theorem State.feedAll_eq_update (s : State) (bytes : List Byte) :
    s.feedAll bytes = { s with
      acc := (s.feedAll bytes).acc
      escPending := (s.feedAll bytes).escPending
      responses := (s.feedAll bytes).responses } := by
  rw [← s.feedAll_escaped bytes, ← s.feedAll_data bytes, ← s.feedAll_inputs bytes]

/-- An incomplete frame answers a byte with the remaining count after it. -/
theorem State.feed_responses {s : State} (hrem : s.rem ≠ 0) (b : Byte) :
    (s.feed b).responses
      = s.responses ++ [{ status := .ok, value := BitVec.ofNat 18 (s.feed b).rem, out := [] }] := by
  rw [State.feed_of_incomplete hrem, State.respond_responses, State.acceptByte_responses, State.respond_rem]

/-- Settles O21: the frame is that of one byte fed. -/
theorem fillAnswersTheNewCount : Obligations.FillAnswersTheNewCount := by
  unfold Obligations.FillAnswersTheNewCount
  intro s b hrem
  refine ⟨s.feed b, BitVec.ofNat 18 (s.feed b).rem, exec_fill b s, State.toNat_ofNat_rem _, ?_, fun a ha => ?_,
    fun a => ?_⟩
  · rw [← State.feed_responses hrem b]
    exact s.feedAll_eq_update [b]
  · exact s.feedAll_memRead_acc [b] (by rw [List.length_singleton]; omega)
  · rw [State.memRead_data, State.feed_data, State.memRead_data]

/-! The wire rows. -/

/-- Settles O49: a wire row is an item of its own bytes. -/
theorem wireRowsAreTheirBytesFed : Obligations.WireRowsAreTheirBytesFed := by
  unfold Obligations.WireRowsAreTheirBytesFed
  exact fun i bytes henc s => ⟨s.feedAll bytes, exec_of_isItemOf (.inl henc) s, execAll_fill bytes s⟩

/-- Settles O50: the frame of its bytes fed. -/
theorem wireRowFrame : Obligations.WireRowFrame := by
  unfold Obligations.WireRowFrame
  intro i bytes s t henc ht
  rw [exec_of_isItemOf (.inl henc) s] at ht
  cases ht
  exact ⟨s.feedAll_eq_update bytes, fun a ha => s.feedAll_memRead_acc bytes ha,
    fun a => by rw [State.memRead_data, State.feedAll_data, State.memRead_data]⟩

/-- What an incomplete frame is after one byte, by what the receiver makes of the byte. -/
theorem State.feed_eq_of_receive {s : State} (hrem : s.rem ≠ 0) {b : Byte} {pending : Bool} {stored : Option Byte}
    (hb : receive s.escaped s.escPending b = (pending, stored)) :
    s.feed b = { s with
      escPending := pending
      acc := s.acc ++ stored.toList
      responses := s.responses ++ [{ status := .ok, value := BitVec.ofNat 18 (s.feed b).rem, out := [] }] } := by
  rw [← State.feed_responses hrem b, State.feed_of_incomplete hrem]
  simp only [State.respond, State.acceptByte, hb]

/-- Settles O46: 0x7E is no marker, so it is stored in every mode. -/
theorem wireStartIsStoredAsData : Obligations.WireStartIsStoredAsData := by
  unfold Obligations.WireStartIsStoredAsData
  intro s hrem
  have hb : receive s.escaped s.escPending 0x7E = (false, some (if s.escPending then 0x5E else 0x7E)) := by
    cases s.escaped <;> cases s.escPending <;> decide
  exact ⟨_, _, exec_wireStart s, State.toNat_ofNat_rem _, State.feed_eq_of_receive hrem hb⟩

/-- Settles O47: the marker by the mode and the pending flag. -/
theorem wireMarkerIsConsumedOrStored : Obligations.WireMarkerIsConsumedOrStored := by
  unfold Obligations.WireMarkerIsConsumedOrStored
  intro s hrem
  have hb : receive s.escaped s.escPending 0x7D = (s.escaped && !s.escPending,
      if s.escPending then some 0x5D else if s.escaped then none else some 0x7D) := by
    cases s.escaped <;> cases s.escPending <;> decide
  refine ⟨_, _, exec_wireMarker s, State.toNat_ofNat_rem _, (State.feed_eq_of_receive hrem hb).trans ?_⟩
  cases s.escaped <;> cases s.escPending <;> rfl

/-- A marker and the byte after it, on an incomplete frame: consumed, then stored. -/
theorem State.feed_pair {s : State} (hmode : s.escaped = true) (hpend : s.escPending = false) (hrem : s.rem ≠ 0)
    (x : Byte) : ∃ v v' : Value, v.toNat = s.rem ∧ v'.toNat = ((s.feed 0x7D).feed x).rem
      ∧ (s.feed 0x7D).feed x = { s with
          acc := s.acc ++ [x ^^^ 0x20]
          responses := s.responses
            ++ [{ status := .ok, value := v, out := [] }, { status := .ok, value := v', out := [] }] } := by
  have hb : receive s.escaped s.escPending 0x7D = (true, none) := by rw [hmode, hpend]; exact receive_marker
  have hmarker := State.feed_eq_of_receive hrem hb
  have hacc : (s.feed 0x7D).acc = s.acc := by rw [hmarker]; exact List.append_nil _
  have hkeeps := State.rem_of_acc_eq hacc
  have hx : receive (s.feed 0x7D).escaped (s.feed 0x7D).escPending x = (false, some (x ^^^ 0x20)) := by
    rw [hmarker]
    exact receive_of_pending _ x
  have hstored := State.feed_eq_of_receive (hkeeps ▸ hrem) hx
  refine ⟨BitVec.ofNat 18 s.rem, _, State.toNat_ofNat_rem s, State.toNat_ofNat_rem _, hstored.trans ?_⟩
  rw [hkeeps] at hmarker
  rw [hmarker]
  simp [hpend]

/-- Settles O48: the four transmitted pairs are pairs whose second byte is the byte XOR 0x20. -/
theorem escapePairIsStoredAsOneByte : Obligations.EscapePairIsStoredAsOneByte := by
  unfold Obligations.EscapePairIsStoredAsOneByte
  intro i b hi s hmode hpend hrem
  obtain ⟨x, hexec, rfl⟩ : ∃ x : Byte, exec i s = .next ((s.feed 0x7D).feed x) ∧ b = x ^^^ 0x20 := by
    obtain ⟨x, rfl, rfl⟩ | ⟨rfl, rfl⟩ | ⟨rfl, rfl⟩ | ⟨rfl, rfl⟩ | ⟨rfl, rfl⟩ := hi
    · exact ⟨x, exec_wirePair x s, rfl⟩
    · exact ⟨0x5E, exec_wirePair7E s, by decide⟩
    · exact ⟨0x5D, exec_wirePair7D s, by decide⟩
    · exact ⟨0x31, exec_wirePair11 s, by decide⟩
    · exact ⟨0x33, exec_wirePair13 s, by decide⟩
  obtain ⟨v, v', hv, hv', ht⟩ := State.feed_pair hmode hpend hrem x
  exact ⟨_, v, v', hexec, hv, hv', ht⟩

end Sys2Proof.Machine
end

section
/-! PARSE: a function of the accumulator from its second byte on, whose outcomes keep everything but `data` (41_frame_codec.md R98 to R102). -/

namespace Sys2Proof.Machine

/-- The outcomes of PARSE by what it reads of the frame: nothing, a verified payload, or one that does not verify. -/
theorem execParse_by_received (s : State) :
    (s.received = none ∧ execParse s = .next (s.raise .notReady s.rem))
    ∨ (∃ f, s.received = some f ∧ verify f.payload f.checksum = true
      ∧ execParse s = .next (({ s with data := f.payload } : State).respond .ok f.length f.payload))
    ∨ ∃ f, s.received = some f ∧ verify f.payload f.checksum = false
      ∧ execParse s = .next (s.raise .invalidChecksum f.length) := by
  rcases hf : s.received with _ | f
  · exact .inl ⟨rfl, execParse_of_not_received hf⟩
  · cases hv : verify f.payload f.checksum
    · exact .inr (.inr ⟨f, rfl, hv, execParse_of_unverified hf hv⟩)
    · exact .inr (.inl ⟨f, rfl, hv, execParse_of_verified hf hv⟩)

/-- Only a complete frame can be read. -/
theorem State.rem_zero_of_received {s : State} {f : Received} (hf : s.received = some f) : s.rem = 0 := by
  by_contra hrem
  rw [State.received_of_rem_ne_zero hrem] at hf
  cases hf

/-- What a complete frame holds, from its bytes (20_memory.md R32). -/
theorem State.received_of_acc {s : State} {start msb lsb chk : Byte} {p : List Byte}
    (hacc : s.acc = [start, msb, lsb] ++ p ++ [chk]) (hlen : p.length = lengthOfBytes msb lsb) :
    s.received = some { length := p.length, payload := p, checksum := chk } := by
  have hdecl : s.declaredLength = some p.length := by rw [hlen, State.declaredLength, hacc]; rfl
  have hchk : s.acc[3 + p.length]? = some chk := by simp [hacc, Nat.add_comm 3]
  have hpayload : (s.acc.drop 3).take p.length = p := by simp [hacc]
  simp [State.received, hdecl, hchk, hpayload]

**What to do**. Restate word for word only the lines above from the line containing "acc := s.acc ++ [x ^^^ 0x20]" to the line containing "exact receive_of_pending _ x", both of them included.

**Solution for this exercise**.
          acc := s.acc ++ [x ^^^ 0x20]
          responses := s.responses
            ++ [{ status := .ok, value := v, out := [] }, { status := .ok, value := v', out := [] }] } := by
  have hb : receive s.escaped s.escPending 0x7D = (true, none) := by rw [hmode, hpend]; exact receive_marker
  have hmarker := State.feed_eq_of_receive hrem hb
  have hacc : (s.feed 0x7D).acc = s.acc := by rw [hmarker]; exact List.append_nil _
  have hkeeps := State.rem_of_acc_eq hacc
  have hx : receive (s.feed 0x7D).escaped (s.feed 0x7D).escPending x = (false, some (x ^^^ 0x20)) := by
    rw [hmarker]
    exact receive_of_pending _ x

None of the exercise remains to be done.